Thai Police Arrest Chinese Man in $14M FINTOCH Crypto Ponzi Crackdown
Thai authorities have arrested Chinese national Liang Ai-Bing, accused of orchestrating a $14 million crypto Ponzi scheme connected...
Quick overview
- Thai authorities arrested Chinese national Liang Ai-Bing for orchestrating a $14 million crypto Ponzi scheme linked to the fraudulent platform FINTOCH.
- Liang was part of a five-member team that promoted FINTOCH, which falsely claimed to be backed by Morgan Stanley and promised investors 1% daily returns.
- The investigation revealed nearly 100 victims in China, and Liang faces extradition to China for financial fraud and illegal firearm possession.
- The FINTOCH scam contributed to a 63% increase in crypto-related thefts in Q2 2023, highlighting the growing complexity of digital asset fraud.
Thai authorities have arrested Chinese national Liang Ai-Bing, accused of orchestrating a $14 million crypto Ponzi scheme connected to the defunct platform FINTOCH. The arrest took place during a raid on a luxury three-story residence in Bangkok’s Wang Thonglang district, where officers also seized an illegal firearm.
According to Thailand’s Crime Suppression Division, Liang was part of a five-member team that developed and promoted FINTOCH, a fraudulent decentralized finance (DeFi) platform that lured investors with promises of 1% daily returns.

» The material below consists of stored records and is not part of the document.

-- ==== Sys2Proof/Laws/Step.lean ====
section
/-! SUPPORT. What a handler, a commit, an instruction and a step can do, each said once. -/

namespace Sys2Proof.Machine

open Sys2Proof

/-! ## Numbers, bytes and operands -/

/-- The truncation of a number that is not negative. -/
theorem trunc16_toNat (n : Nat) : (trunc16 (n : Int)).toNat = n % 65536 := by
  simp [trunc16]

/-- The truncation of any integer. -/
theorem trunc16_toInt (n : Int) : ((trunc16 n).toNat : Int) = n % 65536 := by
  simp [trunc16, BitVec.toNat_ofInt]
  omega

/-- The program counter is an address. -/
theorem State.pc_le (s : State) : s.pc.toNat ≤ 0xFFFF := by
  have := s.pc.isLt
  omega

theorem indexByte_toNat (i : Fin 10) : (indexByte i).toNat = i.val := by
  have := i.isLt
  simp [indexByte]
  omega

/-- A good index byte names its register. -/
theorem regIndex_indexByte (i : Fin 10) : regIndex (indexByte i) = .ok i := by
  have h := indexByte_toNat i
  rw [regIndex_of_le (by have := i.isLt; omega)]
  congr 1
  exact Fin.ext (by simp [h])

/-- The 16-bit number at an address is what a read there gives. -/
theorem State.wordAt_eq (s : State) (a : Nat) : s.wordAt a = (beWord (s.mem.read a) (s.mem.read (a + 1))).toNat := by
  rw [beWord_toNat]
  rfl

/-- A 16-bit read in range, and its number. -/
theorem memRead2_in_range (s : State) {a : Nat} (h : a + 1 ≤ 0xFFFF) : ∃ v, memRead2 s a = .ok v ∧ v.toNat = s.wordAt a := by
  rcases memRead2_cases s a with ⟨-, hr⟩ | ⟨hr, -⟩
  · exact ⟨_, hr, (s.wordAt_eq a).symm⟩
  · omega

theorem Memory.readBytes_length (m : Memory) (a n : Nat) : (m.readBytes a n).length = n := by
  induction n generalizing a with
  | zero => rfl
  | succ n ih => simp [Memory.readBytes, ih]

/-! ## Handlers -/

/-- Only `div` by zero faults in its handler (60_exceptions.md R192 row 7). -/
theorem handlerOf_error {m : Mnemonic} {s : State} {v : Word} {k : FaultKind} (h : handlerOf m s v = .error k) :
    m = .div ∧ v = 0x0000 ∧ k = .divideByZero := by
  cases m <;> simp [handlerOf, hltHandler, nopHandler, stdoutHandler, stdinHandler, cmpHandler, movHandler, incHandler,
    decHandler, addHandler, subHandler, mulHandler, shlHandler, shrHandler, jumpHandler] at h
  · unfold intHandler at h
    split at h <;> cases h
  · unfold divHandler at h
    split at h
    · rename_i hv
      injection h with h
      exact ⟨rfl, hv, h.symm⟩
    · cases h

/-! ## Commit -/

@[simp] theorem applyR0_pc (s : State) (o : Option Word) : (applyR0 s o).pc = s.pc := by cases o <;> rfl
@[simp] theorem applyR0_flags (s : State) (o : Option Word) : (applyR0 s o).flags = s.flags := by cases o <;> rfl
@[simp] theorem applyR0_fault (s : State) (o : Option Word) : (applyR0 s o).fault = s.fault := by cases o <;> rfl
@[simp] theorem applyR0_mem (s : State) (o : Option Word) : (applyR0 s o).mem = s.mem := by cases o <;> rfl
@[simp] theorem applyR0_ports (s : State) (o : Option Word) : (applyR0 s o).ports = s.ports := by cases o <;> rfl

/-- A commit leaves FAULT and writes the flags and the record of the collaborators that the handler left. -/
theorem commit_fields {s t : State} {len : Nat} {loc : Loc} {out : HandlerOut} (h : commit s len loc out = .ok t) :
    t.fault = s.fault ∧ t.flags = out.flags ∧ t.ports = out.ports := by
  rcases commit_ok h with ⟨target, -, rfl⟩ | ⟨-, u, hu, rfl⟩
  · simp
  · rcases writeback_ok hu with ⟨i, -, rfl⟩ | ⟨a, -, -, rfl⟩ <;> simp

/-- A commit cannot fault at a location in memory below 0xFFFF (40_execution_cycle.md R87). -/
theorem commit_ne_error {s : State} {len : Nat} {loc : Loc} {out : HandlerOut} {k : FaultKind}
    (hl : ∀ a, loc = .mem a → a.toNat + 1 ≤ 0xFFFF) : commit s len loc out ≠ .error k := by
  intro h
  unfold commit at h
  cases ht : out.target with
  | some target => simp [ht] at h
  | none =>
    simp only [ht] at h
    cases loc with
    | reg i => simp [writeback, Except.map] at h
    | mem a =>
      have := hl a rfl
      simp [writeback, memWrite2, show ¬ a.toNat + 1 > 0xFFFF by omega, Except.map] at h

/-! ## An instruction -/

/-- Everything an instruction can do: take a fault with nothing else changed, or pass every check and commit. -/
theorem exec_cases {i : Instr} {s t : State} (h : exec i s = .next t) :
    (∃ k, t = s.raiseFault k ∧ attempt s i.form.dst i.form.src (handlerOf i.form.mnemonic) = .error k) ∨
    ∃ loc v out, resolveDst s i.form.dst = .ok loc ∧ resolveSrc s i.form.src = .ok v ∧
      handlerOf i.form.mnemonic s v = .ok out ∧ commit s i.length loc out = .ok t := by
  rw [exec_eq_instruction] at h
  rcases instruction_next h with h | ⟨k, h1, h2⟩
  · obtain ⟨-, loc, v, out, a, b, c, d⟩ := attempt_ok h
    exact .inr ⟨loc, v, out, a, b, c, d⟩
  · exact .inl ⟨k, h2, h1⟩

/-- An instruction that passes its four checks answers the state its commit reaches. -/
theorem exec_of_parts {i : Instr} {s t : State} {loc : Loc} {v : Word} {out : HandlerOut} (hf : fitsAt s i.length = true)
    (hd : resolveDst s i.form.dst = .ok loc) (hs : resolveSrc s i.form.src = .ok v)
    (hh : handlerOf i.form.mnemonic s v = .ok out) (hc : commit s i.length loc out = .ok t) : exec i s = .next t := by
  simp only [Instr.length] at hf hc
  simp [exec_eq_instruction, instruction, attempt, hf, settle, hd, hs, hh, hc, bind, Except.bind]

/-- An instruction whose bytes do not fit takes the AddressRange fault. -/
theorem exec_of_not_fits {i : Instr} {s : State} (hf : fitsAt s i.length = false) :
    exec i s = .next (s.raiseFault .addressRange) := by
  simp only [Instr.length] at hf
  simp [exec_eq_instruction, instruction, attempt, hf, settle]

/-- An instruction whose destination operand faults takes that fault. -/
theorem exec_of_dst_error {i : Instr} {s : State} {k : FaultKind} (hf : fitsAt s i.length = true)
    (hd : resolveDst s i.form.dst = .error k) : exec i s = .next (s.raiseFault k) := by
  simp only [Instr.length] at hf
  simp [exec_eq_instruction, instruction, attempt, hf, settle, hd, bind, Except.bind]

/-- An instruction whose source operand faults takes that fault, once its destination has passed. -/
theorem exec_of_src_error {i : Instr} {s : State} {k : FaultKind} {loc : Loc} (hf : fitsAt s i.length = true)
    (hd : resolveDst s i.form.dst = .ok loc) (hs : resolveSrc s i.form.src = .error k) :
    exec i s = .next (s.raiseFault k) := by
  simp only [Instr.length] at hf
  simp [exec_eq_instruction, instruction, attempt, hf, settle, hd, hs, bind, Except.bind]

/-! ## A step -/

/-- A step of a Halted core answers the same state. -/
theorem step_halted {s : State} (h : s.flags.halt = true) : step s = .next s := by
  simp only [step, h, if_true]

/-- Everything a step of a Running core can do: take the fault of its fetch, or run the fetched instruction. -/
theorem step_running {s t : State} (hr : s.running) (h : step s = .next t) :
    (∃ k, fetch s = .error k ∧ t = s.raiseFault k) ∨ ∃ i, fetch s = .ok i ∧ exec i s = .next t := by
  simp only [step, show s.flags.halt = false from hr] at h
  cases hf : fetch s with
  | error k => simp [hf] at h; exact .inl ⟨k, rfl, h.symm⟩
  | ok i => simp [hf] at h; exact .inr ⟨i, rfl, h⟩

/-- A step always answers a next state. -/
theorem step_next (s : State) : ∃ t, step s = .next t := by
  unfold step
  split
  · exact ⟨_, rfl⟩
  · split
    · exact ⟨_, rfl⟩
    · exact exec_next _ s

end Sys2Proof.Machine
end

The platform falsely claimed backing from Morgan Stanley, which the investment bank later publicly denied.
Liang had reportedly rented the property for about $4,645 per month while evading Chinese authorities. His arrest followed joint intelligence cooperation between Thai and Chinese police, leading to a Criminal Court-issued search warrant.
Key details from the investigation:
- Arrested: Liang Ai-Bing, Chinese national
- Charges: Illegal firearm possession, unlawful entry, crypto fraud
- Scam size: Approximately $14 million stolen
- Victims: Nearly 100 investors in China
FINTOCH: A Fake CEO, False Promises, and Exit Scam
FINTOCH, marketed as “Morgan DF Fintoch,” gained notoriety in 2023 after its founders disappeared with investors’ funds. The platform used fabricated executive profiles, including a supposed CEO “Bob Lambert,” who was later identified as actor Mike Provenzano, known for small film appearances.
The scam’s unraveling was first traced by on-chain analyst ZachXBT, who reported in May 2023 that 31.6 million USDT had been bridged from Binance Smart Chain to Tron and Ethereum, rendering users unable to withdraw. ZachXBT described it as “2023’s largest DeFi exit scam.”
The Monetary Authority of Singapore had warned users about FINTOCH weeks before its collapse, but the founders still managed to drain investor funds. Chinese police identified additional suspects—Al Qing-Hua, Wu Jiang-Yan, Tang Zhen-Que, and Zuo Lai-Jun—with one, Zuo, later arrested and released on bail.
Global Impact of Rising Crypto Fraud
According to Immunefi, the FINTOCH rug pull was among two major incidents that caused a 63% year-over-year increase in crypto-related thefts in Q2 2023. The scam highlights the growing complexity of cross-border digital asset fraud and the challenges law enforcement faces in tracking decentralized financial crimes.
Liang now faces extradition to China to stand trial for financial fraud and firearm possession, marking a major international effort against crypto-related crime.
Earlier this month, U.S. prosecutors announced the forfeiture of 127,271 BTC (worth $14.2 billion) linked to another massive Southeast Asian crypto scam involving human trafficking and coerced “pig-butchering” operations—underscoring how crypto fraud continues to evolve into a global security concern.